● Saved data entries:
---+---

-- ==== Sys2Proof/Machine/Instances.lean ====
section
/-! DEFINITION. Several blocks on one byte memory (20_memory.md R74, 60_exceptions.md R216; log entry 15). -/

namespace Sys2Proof.Machine

/-- `NUM_INSTANCES` blocks, one memory. Each block's own `mem` field is kept empty: the memory is the system's. The counter of the
free values is the system's too, so that no two blocks draw with the same number (DESIGN CHOICE, safe, log entry 22). -/
structure System where
  mem    : Memory
  draws  : Nat
  blocks : List State
  deriving DecidableEq, Repr

/-- A block as it sees the shared memory, with the system's draw counter. -/
def System.view (sys : System) (b : State) : State := { b with mem := sys.mem, draws := sys.draws }

/-- The system after block `k` moved to `t`: the other blocks' registers are untouched (60_exceptions.md R216). -/
def System.afterMove (sys : System) (k : Nat) (t : State) : System :=
  { mem := t.mem, draws := t.draws, blocks := sys.blocks.set k { t with mem := [], draws := 0 } }

/-- The other blocks than block `k`. -/
def System.others (sys : System) (k : Nat) : List State := sys.blocks.eraseIdx k

/-- The ranges of the command a block has latched. -/
def latchedRanges (b : State) : Ranges := wordRanges b (fetchCommand b)

/-- One command's destination meets a range of another (20_memory.md R74); two sources may overlap. -/
def rangesClash (r q : Ranges) : Bool := r.dst.meets q.src || r.dst.meets q.dst || r.src.meets q.dst

/-- Two blocks are busy with buffers that clash (20_memory.md R74). -/
def blocksClash (b c : State) : Bool := b.busy && c.busy && rangesClash (latchedRanges b) (latchedRanges c)

/-- The next move of a block is a host load or store of a byte that another block's claim holds (20_memory.md R71, R74). -/
def touchesClaims (b : State) (others : List State) : Bool :=
  match b.inputs with
  | .store a _ :: _ => others.any fun c => claimed c.claims a.toNat
  | .load a :: _ => others.any fun c => claimed c.claims a.toNat
  | _ => false

/-- Block `k` of the system takes one step. -/
def System.step (sys : System) (k : Nat) : Host.Outcome System Fault Refusal :=
  match sys.blocks[k]? with
  | none => .refused .noSuchInstance
  | some b =>
    if (sys.others k).any (blocksClash b) then .refused .instanceRace
    else if touchesClaims b (sys.others k) then .refused .bufferRace
    else
      match Sys2Proof.Machine.step (sys.view b) with
      | .next t => .next (sys.afterMove k t)
      | .fault r => .fault r
      | .refused r => .refused r

end Sys2Proof.Machine
end

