theorem decodeSuggest_ok {cls : BitVec 2} (h : cls ≠ 3#2) : ∃ i, decodeSuggest 0#2 cls = .ok i := by
  rcases bitVec2_cases cls with rfl | rfl | rfl | rfl
  · exact ⟨.suggestText, rfl⟩
  · exact ⟨.suggestBinary, rfl⟩
  · exact ⟨.suggestMixed, rfl⟩
  · exact absurd rfl h

end Sys2Proof

namespace Sys2Proof.Machine

/-- A word under none of the cases decodes: its OP is one of the four, and its ALG and CLS are in that OP's rows of the map
(30_encoding.md R85). -/
theorem decode_ok_of_not_illegalWord {clsPresent : Bool} {w : Word} (h : ¬ IllegalWord clsPresent w) :
    ∃ i, decode w = .ok i := by
  simp only [IllegalWord, not_or] at h
  obtain ⟨hrsvd, hop, halg3, halg2, halg0, hcls0, hcls3, -⟩ := h
  have hcls (hne : opField w ≠ 4#4) : clsField w = 0#2 := by_contra fun hc => hcls0 ⟨hc, hne⟩
  have halg (h34 : opField w = 3#4 ∨ opField w = 4#4) : algField w = 0#2 := by_contra fun ha => halg0 ⟨ha, h34⟩
  have hop4 : opField w = 1#4 ∨ opField w = 2#4 ∨ opField w = 3#4 ∨ opField w = 4#4 := by
    by_contra hnone
    simp only [not_or] at hnone
    exact hop hnone
  rcases hop4 with h1 | h2 | h3 | h4
  · simpa [decode, hrsvd, h1, hcls] using decodeCompress_ok halg3
  · simpa [decode, hrsvd, h2, hcls] using decodeDecompress_ok (fun ha => halg2 ⟨ha, h2⟩) halg3
  · exact ⟨.classify, by simp [decode, hrsvd, h3, hcls, halg, decodeClassify]⟩
  · simpa [decode, hrsvd, h4, halg] using decodeSuggest_ok fun hc => hcls3 ⟨hc, h4⟩

/-- A word under none of the cases is the word of a command that the build has. -/
theorem decode_wellFormed_of_not_illegalWord {clsPresent : Bool} {w : Word} (h : ¬ IllegalWord clsPresent w) :
    ∃ i, decode w = .ok i ∧ i.wellFormed clsPresent = true := by
  obtain ⟨i, hi⟩ := decode_ok_of_not_illegalWord h
  rw [(decode_ok_iff w i).mp hi, illegalWord_encode_iff, Bool.not_eq_false] at h
  exact ⟨i, hi, h⟩

/-! ## RANGE and OVERLAP: errors before any access (40_dispatch.md R104, R105, R109) -/

theorem raiseEarly_eq_afterEarlyError (code : ErrCode) (s : State) :
    raiseEarly code s = afterEarlyError s (completionStatus code false) := rfl

theorem exec_rangeFails {i : Instr} {s : State} (hw : i.wellFormed s.clsPresent = true)
    (h : rangeFails (commandRanges s i) = true) : exec i s = .next (afterEarlyError s 0x00000206#32) := by
  rw [exec_legal hw, runCommand, if_pos h, raiseEarly_eq_afterEarlyError, completionStatus_range]

theorem exec_overlapFails {i : Instr} {s : State} (hw : i.wellFormed s.clsPresent = true)
    (hr : rangeFails (commandRanges s i) = false) (h : overlapFails (commandRanges s i) = true) :
    exec i s = .next (afterEarlyError s 0x00000306#32) := by
  rw [exec_legal hw, runCommand, hr, if_neg Bool.false_ne_true, if_pos h, raiseEarly_eq_afterEarlyError,
    completionStatus_overlap]

/-! ## DST_OVERFLOW (60_exceptions.md R206) -/

/-- The end of a buffer command with more output than DST_CAP. -/
theorem endState_bufferRanges_overflows {e : Effect} {s : State} (h : s.dstCap.toNat < e.full.length) :
    endState (bufferRanges s) e s =
      afterCommand s (e.full.take s.dstCap.toNat) 0x00000506#32 e.result e.sample := by
  have hend : endState (bufferRanges s) e s = _ := endState_overflows h
  rw [hend, ← completionStatus_dstOverflow false, afterCommand, List.length_take_of_le h.le]
  rfl

/-- OUT_LEN of an output cut at DST_CAP is DST_CAP. -/
theorem afterCommand_take_outLen {s : State} {out : List Byte} (status result sample : Word)
    (h : s.dstCap.toNat ≤ out.length) :
    (afterCommand s (out.take s.dstCap.toNat) status result sample).outLen = s.dstCap := by
  rw [afterCommand, List.length_take_of_le h, BitVec.ofNat_toNat, BitVec.setWidth_eq]

/-- Of the buffer commands only AUTO.ENC sets RESULT or SAMPLE (60_exceptions.md R201). -/
theorem buffer_result_sample_zero {i : Instr} (hi : IsBufferCommand i) (hauto : i ≠ .autoEnc) (clsPresent : Bool)
    (inp : List Byte) :
    (effectOf clsPresent i inp).result = 0#32 ∧ (effectOf clsPresent i inp).sample = 0#32 := by
  rcases hi with rfl | rfl | rfl | rfl | rfl
  case inr.inr.inl => exact absurd rfl hauto
  all_goals exact ⟨rfl, rfl⟩

/-! ## CORRUPT_STREAM (60_exceptions.md R205) -/

/-- A token whose offset exceeds the output is a back-reference, and the decoder stops at it (42_lz77.md R153). -/
theorem lzDecodeFrom_badOffset {out : List Byte} {hi lo : Byte} (len lit : Byte) (rest : List Byte)
    (h : out.length < tokenOffset hi lo) :
    lzDecodeFrom out (hi :: lo :: len :: lit :: rest) = { out := out, corrupt := true } := by
  have hback : ¬ (tokenOffset hi lo = 0 ∧ len = 0x00#8) := fun hz => absurd (hz.1 ▸ h) (Nat.not_lt_zero _)
  rw [lzDecodeFrom_backrefBytes out rest lit hback, if_pos h]

/-- LZ.DEC on a corrupt stream whose output fits writes that output and ends with CORRUPT_STREAM. -/
theorem exec_lzDec_corrupt {s : State} {out : List Byte}
    (hdec : lzDecode (sourceBytes s) = { out := out, corrupt := true }) (h : Unobstructed s out)
    (hfit : out.length ≤ s.dstCap.toNat) :
    exec .lzDec s = .next (afterCommand s out 0x00000406#32 0#32 0#32) := by
  have heffect : effectOf s.clsPresent .lzDec (sourceBytes s) =
      { full := out, code := .corruptStream, trunc := lzTrunc (sourceBytes s), result := 0#32, sample := 0#32 } := by
    simp only [effectOf, lzDecEffect, hdec, if_true]
  rw [buffer_completes_fits (.inr (.inr (.inr (.inr rfl)))) heffect h hfit, completionStatus_corruptStream]

theorem effectOf_corruptStream {clsPresent : Bool} {i : Instr} {inp : List Byte}
    (h : (effectOf clsPresent i inp).code = .corruptStream) : i = .lzDec := by
  cases i with
  | lzDec => rfl
  | autoEnc => cases clsPresent <;> cases h
  | _ => cases h

theorem bits_eq_four_iff (c : ErrCode) : c.bits = 4#4 ↔ c = .corruptStream := by cases c <;> decide

/-- A command that reaches its end reports CORRUPT_STREAM only if its function did. -/
theorem endState_corruptStream {r : Ranges} {e : Effect} {s : State}
    (h : statusErrCode (endState r e s).status = 4#4) : e.code = .corruptStream := by
  rcases endState_status_cases r e s with hs | hs <;>
    rw [hs, statusErrCode_completionStatus, bits_eq_four_iff] at h
  · cases h
  · exact h

theorem raiseEarly_not_corruptStream {code : ErrCode} (s : State) (h : IsEarlyCode code) :
    statusErrCode (raiseEarly code s).status ≠ 4#4 := by
  rw [raiseEarly_status, statusErrCode_completionStatus, ne_eq, bits_eq_four_iff]
  rcases h with rfl | rfl | rfl <;> decide

/-! ## One block among several (60_exceptions.md R216) -/

/-- A step of the system is a step of the block that moves, on the shared memory (log entry 15). -/
theorem System.step_next {sys sys' : System} {k : Nat} {b : State} (hb : sys.blocks[k]? = some b)
    (h : sys.step k = .next sys') : ∃ t, Machine.step (sys.view b) = .next t ∧ sys' = sys.afterMove k t := by
  simp only [System.step, hb] at h
  split at h
  · cases h
  · split at h
    · cases h
    · split at h
      · next t ht => exact ⟨t, ht, (Host.Outcome.next.inj h).symm⟩
      · cases h
      · cases h

theorem System.afterMove_other (sys : System) {j k : Nat} (t : State) (h : j ≠ k) :
    (sys.afterMove k t).blocks[j]? = sys.blocks[j]? := List.getElem?_set_ne h.symm

theorem System.afterMove_same {sys : System} {k : Nat} {b : State} (t : State) (hb : sys.blocks[k]? = some b) :
    (sys.afterMove k t).blocks[k]? = some { t with mem := [], draws := 0 } :=
  List.getElem?_set_self (List.getElem?_eq_some_iff.mp hb).1

end Sys2Proof.Machine
end
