-- ==== Sys2Proof/Machine/Nodes.lean ====
section
/-! DEFINITION. The Node Table: lookups, frame results, backoff, suspension and reference counts (chapter 4). -/

namespace Sys2Proof.Machine

/-- The entry is in use and holds the address (R61). -/
def entryHolds (addr : Byte) : Option NodeEntry → Bool
  | some n => n.address == addr
  | none => false

/-- The index of the entry in use with this address (R61). -/
def findNode (addr : Byte) (s : State) : Option (Fin 16) := tfind (entryHolds addr) s.nodes

/-- The entry in use with this address (R61). -/
def nodeAt (addr : Byte) (s : State) : Option NodeEntry :=
  (findNode addr s).bind fun i => tget s.nodes i

/-- The entries of the nodes for which p holds are changed by f. -/
def mapNodes (p : Byte → Bool) (f : NodeEntry → NodeEntry) (s : State) : State :=
  s.setNodes (tmap (fun e => e.map fun n => if p n.address then f n else n) s.nodes)

/-- The state of a node; none without an entry (R64). -/
def nodeState (addr : Byte) (s : State) : Option NodeState := (nodeAt addr s).map NodeEntry.state

/-- The node may be addressed now (R64). -/
def nodeAvailable (addr : Byte) (s : State) : Bool := nodeState addr s == some .available

/-- A node entry at creation (R73). -/
def NodeEntry.fresh (addr : Byte) : NodeEntry where
  address := addr
  retryLimit := 0
  backoffMs := 1
  waitLimitMs := 1
  failThreshold := 0
  state := .available
  failCount := 0
  backoffLeft := 0
  refs := 0

/-- The run-time fields after SOFT_RESET (R62). -/
def NodeEntry.softReset (n : NodeEntry) : NodeEntry :=
  { n with state := .available, failCount := 0, backoffLeft := 0, refs := 0 }

/-- The counted results (R68). -/
def countedResult : FrameResult → Bool
  | .noTarget | .noResponse | .badCheck | .waitTimeout => true
  | _ => false

/-- fail_count raised by one, saturating at 15 (R68). -/
def raisedCount (n : NodeEntry) : Nat := min 15 (n.failCount + 1)

/-- This result suspends the node: it is counted, and leaves fail_count at or above a threshold that is not 0 (R69). -/
def suspendsNode (r : FrameResult) (n : NodeEntry) : Bool :=
  countedResult r && n.failThreshold != 0 && decide (n.failThreshold.toNat ≤ raisedCount n)

/-- What a frame result does to the entry of the frame's node (R65, R66, R69). -/
def NodeEntry.takeResult (r : FrameResult) (n : NodeEntry) : NodeEntry :=
  match r with
  | .accepted | .refused => { n with failCount := 0 }
  | .busy => { n with failCount := 0, state := .backoff, backoffLeft := n.backoffMs.toNat }
  | .noTarget | .noResponse | .badCheck | .waitTimeout =>
    if suspendsNode r n then { n with failCount := raisedCount n, state := .suspended, backoffLeft := 0 }
    else { n with failCount := raisedCount n }
  | .busFault | .busStuck | .arbLost => n

/-- The result suspends the node at this address (R69). -/
def resultSuspends (r : FrameResult) (addr : Byte) (s : State) : Bool :=
  match nodeAt addr s with
  | some n => suspendsNode r n
  | none => false

/-- The Node Table takes a frame result against a node; a suspension sets NODE_SUSPENDED (R65, R69). -/
def nodeResult (r : FrameResult) (addr : Byte) (s : State) : State :=
  let t := mapNodes (· == addr) (NodeEntry.takeResult r) s
  if resultSuspends r addr s then setEvent .nodeSuspended t else t

/-- The refs of each distinct node that a chain names rises by one (R39, R72). -/
def raiseRefs (c : List Frame) (s : State) : State :=
  mapNodes (names c) (fun n => { n with refs := n.refs + 1 }) s

/-- The refs of each distinct node that a chain names falls by one (R72). -/
def dropRefs (c : List Frame) (s : State) : State :=
  mapNodes (names c) (fun n => { n with refs := n.refs - 1 }) s

/-- A backoff ends: AVAILABLE, no backoff remaining, fail_count 0 (R67, R76). -/
def NodeEntry.resumed (n : NodeEntry) : NodeEntry :=
  { n with state := .available, failCount := 0, backoffLeft := 0 }

/-- A backoff expires: AVAILABLE with backoff remaining 0; fail_count stays (R67). -/
def NodeEntry.backoffExpired (n : NodeEntry) : NodeEntry :=
  { n with state := .available, backoffLeft := 0 }

/-- A ms tick at a node entry: a running backoff falls by one (R67). -/
def NodeEntry.tick (n : NodeEntry) : NodeEntry :=
  if n.state = .backoff then { n with backoffLeft := n.backoffLeft - 1 } else n

/-- The tick of the backoff's expiry has come (R67; log 4). -/
def backoffDue : Option NodeEntry → Bool
  | some n => n.state == .backoff && n.backoffLeft == 0
  | none => false

/-- The entry takes the policy of the edit area; created fresh where it was not in use (R73). -/
def writeEntry (e : EditAreas) (i : Fin 16) (n : NodeEntry) (s : State) : State :=
  s.setNodes (tset s.nodes i (some (editPolicy e n)))

end Sys2Proof.Machine
end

---+---

● Problem statement: Restate the data verbatim through the "def System.afterMove (sys" line.

● Answer section:
-- ==== Sys2Proof/Machine/Instances.lean ====
section
/-! DEFINITION. Several blocks on one byte memory (20_memory.md R74, 60_exceptions.md R216; log entry 15). -/

namespace Sys2Proof.Machine

/-- `NUM_INSTANCES` blocks, one memory. Each block's own `mem` field is kept empty: the memory is the system's. The counter of the
free values is the system's too, so that no two blocks draw with the same number (DESIGN CHOICE, safe, log entry 22). -/
structure System where
  mem    : Memory
  draws  : Nat
  blocks : List State
  deriving DecidableEq, Repr

/-- A block as it sees the shared memory, with the system's draw counter. -/
def System.view (sys : System) (b : State) : State := { b with mem := sys.mem, draws := sys.draws }

/-- The system after block `k` moved to `t`: the other blocks' registers are untouched (60_exceptions.md R216). -/
def System.afterMove (sys : System) (k : Nat) (t : State) : System :=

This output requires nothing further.